Residual viremia by ultrasensitive viral load assay.

Residual viremia (HIV-1 RNA) was measured by ultracentrifugation in 9 ml of plasma at 170,000 × g at 4°C for 30 min, followed by viral RNA extraction using the m2000sp Abbot RealTime HIV-1 (34) assay device and laboratory-defined software applications from the instrument. HIV-1 RNA copies in the low range were determined based on an in-house calibration curve set of standards (range, 10 to 103 absolute copies) (35), which had previously been validated using a standard HIV-1 DNA control from the WHO in the range of 0.5 to 128 copies per mL. The limit of detection was calculated relative to the plasma volume used in each sample (down to 0.5 HIV-1 RNA copies/mL when using 9 mL of plasma).

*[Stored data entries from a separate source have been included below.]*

-- ==== Sys2Proof/Laws/After.lean ====
section
/-! SUPPORT. The relation `After`: reflexive, transitive, and decided by a few parts of the state. -/

set_option Elab.async false

namespace Sys2Proof.Machine

/-- `PowerOk` as a property of the parts of the state it looks at. -/
def PowerK (p : Power) (m : ModeState) (clock : Nat) : Prop :=
  p.st ≤ 3 ∧ (m.mode ≠ .serving → p.st = 0) ∧ (∀ e, p.exiting = some e → e.1 = p.st) ∧ m.timeBase ≤ clock

theorem powerOk_iff (s : State) : PowerOk s ↔ PowerK s.power s.modes s.clock := Iff.rfl

theorem logsOk_iff (s : State) :
    LogsOk s ↔ LogOk 65536 s.logs.events s.logs.nextEv ∧ LogOk 4096 s.logs.journal s.logs.nextJn := Iff.rfl

/-- The parts of a state that `After` looks at. -/
structure AfterKey where
  pending  : List Instr
  clock    : Nat
  rnd      : Nat
  sent     : List Sent
  nextId   : Nat
  events   : List LogEntry
  nextEv   : Nat
  journal  : List LogEntry
  nextJn   : Nat
  mode     : Mode
  timeBase : Nat
  st       : Nat
  exiting  : Option (Nat × Nat)

/-- The key of a state. -/
def State.afterKey (s : State) : AfterKey :=
  ⟨s.pending, s.clock, s.rnd, s.net.sent, s.net.nextId, s.logs.events, s.logs.nextEv, s.logs.journal, s.logs.nextJn, s.modes.mode,
    s.modes.timeBase, s.power.st, s.power.exiting⟩

/-- `After` as a property of the key. -/
def AfterK (s : State) (k : AfterKey) : Prop := ∀ t : State, t.afterKey = k → After s t

theorem After.refl (s : State) : After s s :=
  ⟨rfl, rfl, Nat.le_refl _, List.prefix_rfl, Nat.le_refl _, Nat.le_refl _, Nat.le_refl _, id, id⟩

theorem After.trans {s t u : State} (h : After s t) (k : After t u) : After s u :=
  ⟨k.pending.trans h.pending, k.clock.trans h.clock, Nat.le_trans h.rnd k.rnd, h.sent.trans k.sent, Nat.le_trans h.nextId k.nextId,
    Nat.le_trans h.nextEv k.nextEv, Nat.le_trans h.nextJn k.nextJn, fun p => k.power (h.power p), fun p => k.logs (h.logs p)⟩

theorem After.congr {s t u : State} (h : After s t) (e : u.afterKey = t.afterKey) : After s u := by
  simp only [State.afterKey, AfterKey.mk.injEq] at e
  obtain ⟨h1, h2, h3, h4, h5, h6, h7, h8, h9, h10, h11, h12, h13⟩ := e
  refine ⟨h1.trans h.pending, h2.trans h.clock, ?_, ?_, ?_, ?_, ?_, fun p => ?_, fun p => ?_⟩
  · exact h3 ▸ h.rnd
  · exact h4 ▸ h.sent
  · exact h5 ▸ h.nextId
  · exact h7 ▸ h.nextEv
  · exact h9 ▸ h.nextJn
  · have := h.power p
    simp only [PowerOk] at this ⊢
    rw [h2, h10, h11, h12, h13]
    exact this
  · have := h.logs p
    simp only [LogsOk] at this ⊢
    rw [h6, h7, h8, h9]
    exact this

theorem AfterK.of {s t : State} (h : After s t) :
    AfterK s ⟨t.pending, t.clock, t.rnd, t.net.sent, t.net.nextId, t.logs.events, t.logs.nextEv, t.logs.journal, t.logs.nextJn,
      t.modes.mode, t.modes.timeBase, t.power.st, t.power.exiting⟩ := fun _ e => h.congr e

/-- A state given by its fields is judged by its key. -/
theorem After.mk_of {s : State} {pending clock rnd supply modes spares counts ports net vars marks logs owners store coh quince cipher sieves relay power thermal holdup fw sb dbg nor}
    (h : AfterK s ⟨pending, clock, rnd, net.sent, net.nextId, logs.events, logs.nextEv, logs.journal, logs.nextJn, modes.mode,
      modes.timeBase, power.st, power.exiting⟩) :
    After s (State.mk pending clock rnd supply modes spares counts ports net vars marks logs owners store coh quince cipher sieves relay power thermal holdup fw sb dbg nor) := h _ rfl

theorem After.ite {s t u : State} {c : Prop} [Decidable c] (h : After s t) (k : After s u) : After s (if c then t else u) := by
  split
  · exact h
  · exact k

theorem After.foldl {α : Type} {s t : State} {f : State → α → State} {l : List α} (h : After s t)
    (hf : ∀ u a, After s u → After s (f u a)) : After s (l.foldl f t) := by
  induction l generalizing t with
  | nil => exact h
  | cons a l ih => exact ih (hf t a h)

/-- A next state of the outcome is one after `s`. -/
def AfterO (s : State) (o : Host.Outcome State Fault Refusal) : Prop := ∀ t, o = .next t → After s t

theorem AfterO.next {s t : State} (h : After s t) : AfterO s (.next t) := fun _ e => by injection e with e; exact e ▸ h

theorem AfterO.ite {s : State} {c : Prop} [Decidable c] {o p : Host.Outcome State Fault Refusal} (h : AfterO s o) (k : AfterO s p) :
    AfterO s (if c then o else p) := by
  split
  · exact h
  · exact k

end Sys2Proof.Machine
end

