theorem execMessageUnanswered_after {s : State} (msg : Nat) : AfterO s (execMessageUnanswered msg s) := by
  have h0 := After.refl s
  unfold execMessageUnanswered
  try dsimp only
  repeat' first
    | with_reducible assumption
    | with_reducible apply AfterO.next
    | with_reducible apply AfterO.ite
    | with_reducible apply After.ite
    | (with_reducible refine After.foldl ?_ (fun _ _ _ => ?_))
    | with_reducible apply keptUnanswered_after
    | with_reducible apply relayFault_after
    | with_reducible apply relaySettle_after
    | split
    | (with_reducible apply After.mk_of; refine AfterK.of ?_; first | with_reducible assumption | with_reducible apply AfterO.next | with_reducible apply AfterO.ite | with_reducible apply After.ite | (with_reducible refine After.foldl ?_ (fun _ _ _ => ?_)) | with_reducible apply keptUnanswered_after | with_reducible apply relayFault_after | with_reducible apply relaySettle_after)

end Sys2Proof.Machine
end

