-- ==== Sys2Proof/Laws/AfterAlarm.lean ====
section
/-! SUPPORT. Every operation of Machine/Alarm.lean leaves a state after the one it is given. -/

set_option Elab.async false

namespace Sys2Proof.Machine

theorem eraseForAlarm_after {s₀ s : State} (h₀ : After s₀ s) (causes : BitVec 8) : After s₀ (State.eraseForAlarm s causes) := by
  unfold State.eraseForAlarm
  try dsimp only
  repeat' first
    | with_reducible assumption
    | with_reducible apply After.ite
    | (with_reducible refine After.foldl ?_ (fun _ _ _ => ?_))
    | with_reducible apply alert_after
    | with_reducible apply broadcast_after
    | with_reducible apply closeSieves_after
    | with_reducible apply endAll_after
    | with_reducible apply eraseKeys_after
    | with_reducible apply keysErasedEvent_after
    | with_reducible apply wake_after
    | split
    | (with_reducible apply After.mk_of; refine AfterK.of ?_; first | with_reducible assumption | with_reducible apply After.ite | (with_reducible refine After.foldl ?_ (fun _ _ _ => ?_)) | with_reducible apply alert_after | with_reducible apply broadcast_after | with_reducible apply closeSieves_after | with_reducible apply endAll_after | with_reducible apply eraseKeys_after | with_reducible apply keysErasedEvent_after | with_reducible apply wake_after)

theorem raiseAlarm_after {s₀ s : State} (h₀ : After s₀ s) (src : AlarmSource) : After s₀ (State.raiseAlarm s src) := by
  unfold State.raiseAlarm
  try dsimp only
  repeat' first
    | with_reducible assumption
    | with_reducible apply After.ite
    | (with_reducible refine After.foldl ?_ (fun _ _ _ => ?_))
    | with_reducible apply eraseForAlarm_after
    | split
    | (with_reducible apply After.mk_of; refine AfterK.of ?_; first | with_reducible assumption | with_reducible apply After.ite | (with_reducible refine After.foldl ?_ (fun _ _ _ => ?_)) | with_reducible apply eraseForAlarm_after)

theorem execAlarm_after {s : State} (src : AlarmSource) : AfterO s (execAlarm src s) := by
  have h0 := After.refl s
  unfold execAlarm
  try dsimp only
  repeat' first
    | with_reducible assumption
    | with_reducible apply AfterO.next
    | with_reducible apply AfterO.ite
    | with_reducible apply After.ite
    | (with_reducible refine After.foldl ?_ (fun _ _ _ => ?_))
    | with_reducible apply raiseAlarm_after
    | with_reducible apply settle_after
    | split
    | (with_reducible apply After.mk_of; refine AfterK.of ?_; first | with_reducible assumption | with_reducible apply AfterO.next | with_reducible apply AfterO.ite | with_reducible apply After.ite | (with_reducible refine After.foldl ?_ (fun _ _ _ => ?_)) | with_reducible apply raiseAlarm_after | with_reducible apply settle_after)

theorem execAlarmConditionEnd_after {s : State} (src : AlarmSource) : AfterO s (execAlarmConditionEnd src s) := by
  have h0 := After.refl s
  unfold execAlarmConditionEnd
  try dsimp only
  repeat' first
    | with_reducible assumption
    | with_reducible apply AfterO.next
    | with_reducible apply AfterO.ite
    | with_reducible apply After.ite
    | (with_reducible refine After.foldl ?_ (fun _ _ _ => ?_))
    | split
    | (with_reducible apply After.mk_of; refine AfterK.of ?_; first | with_reducible assumption | with_reducible apply AfterO.next | with_reducible apply AfterO.ite | with_reducible apply After.ite | (with_reducible refine After.foldl ?_ (fun _ _ _ => ?_)))

theorem execP3v3AuxLoss_after {s : State}  : AfterO s (execP3v3AuxLoss s) := by
  have h0 := After.refl s
  unfold execP3v3AuxLoss
  try dsimp only
  repeat' first
    | with_reducible assumption
    | with_reducible apply AfterO.next
    | with_reducible apply AfterO.ite
    | with_reducible apply After.ite
    | (with_reducible refine After.foldl ?_ (fun _ _ _ => ?_))
    | with_reducible apply raiseAlarm_after
    | with_reducible apply supplyLost_after
    | split
    | (with_reducible apply After.mk_of; refine AfterK.of ?_; first | with_reducible assumption | with_reducible apply AfterO.next | with_reducible apply AfterO.ite | with_reducible apply After.ite | (with_reducible refine After.foldl ?_ (fun _ _ _ => ?_)) | with_reducible apply raiseAlarm_after | with_reducible apply supplyLost_after)

end Sys2Proof.Machine
end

Cytokine and chemokine plasma levels.

Concentrations of the cytokines and chemokines IFN-γ, IL-12p70, IL-17a/CTLA8, IL-1b, IL-2, IL-7, IP10/CXCL10, MCP1/CCL2, MIP1β/CCL4, and TNF were quantified in 25 μL of plasma using a bead-based multiplex immunoassay (Milliplex; Merck Millipore) according to the manufacturer’s recommendations. Measurements were performed using a Luminex 100 instrument (Luminex Corp.) and analyzed using a standard curve for each cytokine.

Statistical analysis.

Data are summarized as box and whisker plots indicating the median, interquartile range, and minimum and maximum values. Spearman correlation coefficients were calculated to analyze correlations between study variables. Differences were tested for statistical significance using the Wilcoxon rank sum test or Friedman’s test followed by the Benjamini-Hochberg false-discovery rate adjustment for multiple comparisons. The analyses were performed with R (v3.4) and GraphPad (v8.4).